Annette Prechtel (FGL) appellierte, "die Diskussion ein bisschen ehrlicher zu machen". Zwar habe die Stadt wegen des Mangels an Kindergartenplätzen ein Problem - und die Chance auf 30 neue Plätze sei verlockend. "Doch trotz der Not müssen wir die Begrenzung sehen", mahnte Prechtel: Die Zufahrt zum Kindergarten Sattlertor sei ein Nadelöhr und die Sorgen der Nachbarn verlangten "nach einem Interessensausgleich".

Obwohl sich die Stadträte mehrheitlich dafür aussprachen, die Umplanung in der Karolinger Straße 13 anzugehen, muss das Vorhaben noch gewaltige Hürden nehmen. Heftiger Widerstand regt sich vor allem in der Nachbarschaft: Der Anwohner Bernd Heberlein entwarf am Mittwoch vor den Stadträten ein sehr dramatisches Bild: Die Straßenführung sei den täglichen und nächtlichen Belastung schon lange nicht mehr ausgelegt.

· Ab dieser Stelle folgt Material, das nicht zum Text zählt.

-- ==== Sys2Proof/Machine/Migrate.lean ====
section
/-! DEFINITION. Moving a block while it runs: what may move, the load at the destination, the copy, the release (R396 to R411). -/
namespace Sys2Proof.Machine
open Sys2Proof

/-! ### Program layout (R388 to R392) -/


/-- Bundles that a program of these blocks issues when it ends at `stop`: the declared lengths, and one for each position of no block. -/
def GImage.programLength (g : GImage) (l : List PlacedBlock) (stop : Nat) : Nat :=
  g.declared (l.map (·.block)) + (stop - sumNat (l.map (·.size)))

/-- A RANGE register word (R389): modes 0 off, 1 quiet, 2 inert. -/
def rangeWord (mode start stop : Nat) : BitVec 64 := BitVec.ofNat 64 (mode * 2 ^ 62 + stop * 2 ^ 32 + start)

/-- The range of a list of blocks, from the first of them to the end of the last. -/
def rangeOf (mode : Nat) (l : List PlacedBlock) : BitVec 64 :=
  if mode = 0 then 0 else rangeWord mode (l.foldl (fun m b => min m b.start) (programEnd l)) (programEnd l)

/-- The loader writes RANGE register `k` of an engine, in force from the next boundary (R389). It uses RANGE0 for a migration and the others
for blocks that leave the program otherwise. -/
def State.setRange (s : State) (e : Nat) (k : Fin 4) (w : BitVec 64) : State :=
  s.modEngine (eng8 e) (fun x => { x with pendRanges := put x.pendRanges k (some w) })

/-- Whether a list of blocks is inert in force under RANGE register `k`. -/
def State.inertNow (s : State) (e : Nat) (k : Fin 4) (l : List PlacedBlock) : Bool := lane (s.engine (eng8 e)).ranges k = rangeOf 2 l

/-- The first program position from `pos` on at which `n` positions are free among used ranges in order, past the last where none are. -/
def firstGap (n : Nat) : List (Nat × Nat) → Nat → Nat
  | [], pos => pos
  | (a, b) :: t, pos => if pos + n ≤ a then pos else firstGap n t (max pos b)

/-- The declared length of an engine's program from the next boundary on. -/
def State.setLength (s : State) (e n : Nat) : State := s.modEngine (eng8 e) (fun x => { x with pendLen := some n })

/-! ### What can move (R377, R380, R396) -/

/-- The blocks of the cluster of block `b`, in program order. -/
def GImage.clusterOf (g : GImage) (v : PlaceEnv) (b : Nat) : List Nat :=
  let lab := g.labels (g.enginePairs v)
  let c := (List.range g.blocks.length).filter (fun x => lab.getD x x = lab.getD b b)
  inOrder g.orders c.length c

/-- The X and the Y part of `n` bytes at the base of a placed region, a unified region divided at the X/Y division (R101). -/
def PlacedRegion.parts (r : PlacedRegion) (n : Nat) : Nat × Nat :=
  if r.kind = 1 then (0, n) else (min 0x200000 (r.base + n) - r.base, r.base + n - max 0x200000 r.base)

/-- Small state of a block in X memory and in Y memory (R374, R377): regions of STATE 3, and the buffers of the DELAY1 edges it consumes. -/
def GImage.smallXY (g : GImage) (regions : List PlacedRegion) (b : Nat) : Nat × Nat :=
  let own := regions.filter (fun r => ((g.regions[r.region]?).map (fun x => decide (x.block = b ∧ x.state = 3))).getD false)
  let bufs := (g.edges.filter (fun e => e.carrier = 0 && e.delay1 && e.dst.block? = some b)).filterMap (fun e =>
    (regions.find? (fun r => r.region = e.region)).map (fun r => r.parts (4 * e.channels)))
  (own.map (fun r => r.parts r.bytes) ++ bufs).foldl (fun p q => (p.1 + q.1, p.2 + q.2)) (0, 0)

/-- Small state of a list of blocks, per array. -/
def GImage.smallOf (g : GImage) (regions : List PlacedRegion) (bs : List Nat) : Nat × Nat :=
  (bs.map (g.smallXY regions)).foldl (fun p q => (p.1 + q.1, p.2 + q.2)) (0, 0)

/-- Whether a block may be moved at all (R377). -/
def GImage.movable (g : GImage) (regions : List PlacedRegion) (b : Nat) : Bool :=
  match g.blocks[b]? with
  | none => false
  | some x =>
    let small := g.smallXY regions b
    x.migrate != 0 && g.lines.all (fun l => !(l.block = b && l.state = 3)) && decide (small.1 ≤ 32768) && decide (small.2 ≤ 32768) &&
    decide (x.small ≤ 65536)

/-- The edges of a list of blocks, with their indices. -/
def GImage.edgesOf (g : GImage) (bs : List Nat) : List (GEdge × Nat) :=
  (g.edges.zipIdx).filter (fun e => (e.1.src.block?.map bs.contains).getD false || (e.1.dst.block?.map bs.contains).getD false)

/-- Devices of the blocks once a list of blocks stands on another device. -/
def Graph.devsAfter (g : Graph) (bs : List Nat) (dev : Nat) : List Nat := g.blocks.map (fun b => if bs.contains b.block then dev else b.dev)

/-- Whether R396 permits the move of a cluster to a device: all its blocks movable, latencies kept, and across devices carrier 2 alone,
no SAP, warm start only with MIGRATE 0b10 (R408), both ends of every edge within H hops. A cluster moves as one migration, and the state
mover brings at most 32,768 bytes per array into an engine at a boundary (R402): a cluster with more small state in sum does not move. -/
def Graph.mayMove (g : Graph) (v : PlaceEnv) (bs : List Nat) (fromDev toDev : Nat) : Bool :=
  let i := g.img
  let devs := g.devsAfter bs toDev
  bs.all (fun b => i.movable g.regions b) &&
  decide ((i.smallOf g.regions bs).1 ≤ 32768) && decide ((i.smallOf g.regions bs).2 ≤ 32768) &&
  (i.edgesOf bs).all (fun e => e.1.latency v devs = ((g.edges.find? (fun x => x.edge = e.2)).map (·.latency)).getD 0) &&
  (fromDev = toDev ||
    ((i.edgesOf bs).all (fun e => e.1.carrier = 2 && !e.1.src.isSap && !e.1.dst.isSap &&
        [e.1.src, e.1.dst].all (fun p => match p.block? with
          | some b => decide (v.between (devs.getD b 0) toDev ≤ v.budgetH)
          | none => true)) &&
      bs.all (fun b => match i.blocks[b]? with
        | some x => x.small = 0 || x.migrate = 2
        | none => false)))

/-! ### The place at the destination -/

/-- The places a moved cluster takes: blocks, regions, lines, private regions, the shares then, the reservations. -/
structure Move where
  dst : List PlacedBlock
  regions : List PlacedRegion
  lines : List PlacedLine
  priv : List (Nat × Nat × Nat)
  share : List Nat
  port : Nat
  far : Nat
  deriving DecidableEq, Repr

/-- What an engine holds of a graph. -/
def Graph.fillOf (g : Graph) (e : Nat) : EngFill :=
  let half := 0x200000
  let f0 : EngFill := { EngFill.empty with
    d := (g.lines.filter (fun x => x.eng = e)).length
    blocks := (g.onEngine e).map (·.block) }
  (g.regions.filter (fun r => r.eng = e)).foldl (fun f r =>
    let stop := r.base + r.bytes
    if r.kind = 3 then { f with c := (r.base, stop) :: f.c }
    else if r.kind = 1 then { f with y := (r.base, stop) :: f.y }
    else if r.kind = 7 then f
    else { f with x := if r.base < half then (r.base, min half stop) :: f.x else f.x
                  y := if half < stop then (r.base - half, stop - half) :: f.y else f.y }) f0

/-- The lowest `n` descriptor numbers that an engine's lines leave free. -/
def Graph.freeDescs (g : Graph) (e n : Nat) : List Nat :=
  let used := (g.lines.filter (fun x => x.eng = e)).map (·.desc)
  ((List.range (used.length + n)).filter (fun q => !used.contains q)).take n

/-- Unified regions that stand in Y memory: a move keeps them in the array they have, so that the limit of R402 holds there too. -/
def Graph.standsInY (g : Graph) (k : Nat) : Bool := g.regions.any (fun r => r.region = k && decide (0x200000 ≤ r.base))

/-- WP mod 16 of the far delays of a list of placed lines, as it was when the graph was loaded (R279); aliases count with their writers. -/
def GImage.farClasses (i : GImage) (l : List PlacedLine) : List Nat :=
  (l.filter (fun x => x.far && ((i.lines[x.line]?).map (fun y => y.aliasOf == none32)).getD false)).map (·.wp)

def Graph.farClasses (g : Graph) : List Nat := g.img.farClasses g.lines

/-- What Orbit memory and LPDDR5X hold of a graph, beside the journal ring. -/
def Graph.orbFill (g : Graph) (v : PlaceEnv) : OrbFill :=
  let i := g.img
  let span := fun (a n : Nat) => (a, a + n)
  let bytes := fun (x : PlacedLine) => ((i.lines[x.line]?).map GLine.room).getD 0
  let near := (g.lines.filter (fun x => !x.far)).map (fun x => span (x.base - orbitBase) (bytes x))
  let stage := (g.lines.filter (·.far)).map (fun x => span (64 * x.stage) (64 * (((i.lines[x.line]?).map (·.spanGroups)).getD 0 + 8)))
  { orb := near ++ stage ++ g.priv.map (fun p => span p.2.1 p.2.2) ++ (if g.exSize = 0 then [] else [span g.exBase (2 * g.exSize)])
    lp := v.ringUsed ++ (g.lines.filter (·.far)).map (fun x => span (x.base - 0x1000000000) (bytes x))
    wps := g.farClasses
    lines := [], regions := [], priv := g.priv, faults := [] }

/-- The blocks of a cluster laid out in the range of removed blocks, if their code fits one, else past the end of an engine's program (R388,
R392); `used` are positions that are still to be cleared. All carrier-0 edges of a cluster lie within it, so any range keeps R79. -/
def Graph.layoutAfter (g : Graph) (own e : Nat) (bs : List Nat) (used : List PlacedBlock) : List PlacedBlock :=
  let l := g.img.layout own e bs
  let at_ := firstGap (sumNat (l.map (·.size))) ((inProgram (g.onEngine e ++ used)).map (fun b => (b.start, b.start + b.size))) 0
  l.map (fun b => { b with start := b.start + at_ })

/-- Private regions of a cluster on an engine: a new area, or places in the engine's own area, extended as far as nothing stands behind it. -/
def OrbFill.movePriv (f : OrbFill) (g : Graph) (e : Nat) (bs : List Nat) : OrbFill :=
  match f.priv.find? (fun p => p.1 = e) with
  | none => f.private_ g.img e bs
  | some p =>
    let stop := (f.orb.filter (fun u => decide (p.2.1 + p.2.2 ≤ u.1))).foldl (fun c u => min c u.1) ioOffset
    (bs.flatMap (fun b => (g.img.regionsOf b).filter (fun r => r.1.kind = 7))).foldl (fun f r =>
      let used := ((g.regions ++ f.regions).filter (fun x => x.kind = 7 && x.eng = e)).map (fun x => (x.base, x.base + x.bytes))
      match fitIn used r.1.bytes (2 ^ r.1.align) (stop - p.2.1) with
      | some b =>
        { f with regions := f.regions ++ [{ region := r.2, eng := e, kind := 7, base := b, bytes := r.1.bytes }]
                 orb := (p.2.1 + b, p.2.1 + b + r.1.bytes) :: f.orb
                 priv := f.priv.map (fun q => if q.1 = e then (e, q.2.1, max q.2.2 (b + r.1.bytes)) else q) }
      | none =>
        { f with faults := f.faults ++ [{ code := 0x0E, table := 2, entry := r.2, detail := 0, need := r.1.bytes
                                          have_ := roomIn used (2 ^ r.1.align) (stop - p.2.1), eng := e }] }) f

/-- The first groups of the carrier-2 edges of a graph. -/
def Graph.firsts (g : Graph) : List (Nat × Nat) := g.edges.map (fun e => (e.edge, e.first))

/-- The port-buffer reservation of a graph while output edges have second groups, with their devices then (R252, R404). -/
def Graph.portNeed (g : Graph) (v : PlaceEnv) (second : List (Nat × Nat)) (after : List Nat) : Nat :=
  let i := g.img
  portCount v.env.own (v.devOf (g.blocks.map (·.dev))) (i.grouped g.firsts) + portCount v.env.own (v.devOf after) (i.grouped second)

/-- What a migration across devices needs of slots and group numbers, of those that this device knows (R404, R413): input edges multicast
to the destination, second groups for the output edges, beside what the graph uses. -/
def Graph.routeFaults (g : Graph) (v : PlaceEnv) (bs : List Nat) (second : List (Nat × Nat)) (dev : Nat) : List Diag :=
  let i := g.img
  let more := (i.linked (g.devsAfter bs dev)).filter (fun e => (i.edgesOf bs).any (fun x => x.2 = e.2.1))
  let top := second.foldl (fun m p => max m (p.2 + ((i.edges[p.1]?).map GEdge.groups).getD 0)) 0
  slotFaults v (i.linked (g.blocks.map (·.dev)) ++ more) ++ reserveFaults v (i.runSpecs g.firsts (g.blocks.map (·.dev)) bs dev second) ++
  (if top ≤ 4096 then [] else
    [{ code := 0x12, table := 4, entry := (second.map (·.1)).headD 0, detail := 0xFF, need := top - 64, have_ := 4032, eng := 0 }])

/-- The small state that a migration brings into an engine is at most 32,768 bytes per array (R402): code 0x0D where the arrays left room
only in one (log entry 47). -/
def GImage.smallFault (i : GImage) (regions : List PlacedRegion) (e : Nat) (bs : List Nat) : Option Diag :=
  let n := i.smallOf regions bs
  if max n.1 n.2 ≤ 32768 then none
  else some { code := 0x0D, table := 1, entry := bs.headD 0, detail := if n.2 < n.1 then 0 else 1, need := max n.1 n.2, have_ := 32768, eng := e }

Nicht nur während der Abholzeiten des Kindergartens komme es zu Staus, Hupkonzerten und "absurden Situationen", weil sich die Autofahrer im Begegnungsverkehr gegenseitig die Durchfahrt verweigerten. "Ich komme täglich nicht aus der Einfahrt", sagte Heberlein.

Zudem raube der Kindergartenbetrieb "fünf Meter vor unserem Küchenfenster" seiner Familie die Privatsphäre. Zusätzliche 30 Kinder hier unterzubringen, das sei nicht zumutbar, sagte der den Tränen nahe Heberlein: "Wir können das nicht ertragen." Sichtlich beeindruckt reagierten Reinhold Otzelberger (SPD) und Udo Schönfelder (CSU) auf den Heberlein-Protest. "Wir sind in einer Zwickmühle", meinte der SPD-Rat. "Ich erkenne keinen Lösungsansatz", sagte der CSU-Rat. Schönfelder folgte den Überlegungen Heberleins, Kindergartenplätze dort zu schaffen, wo sie dringend benötigt würden - beispielsweise im Westen der Stadt.

Die Planer müssten jetzt vor allem die Verkehrssituation analysieren, forderten unisono Anita Kern (SPD) und Gerhard Meixner (FGL). Reinhold Otzelberger und Annette Prechtel empfanden einen Grundsatzbeschluss für die Planung als unzumutbar, solange der Interessensausgleich mit den Nachbarn nicht versucht worden sei.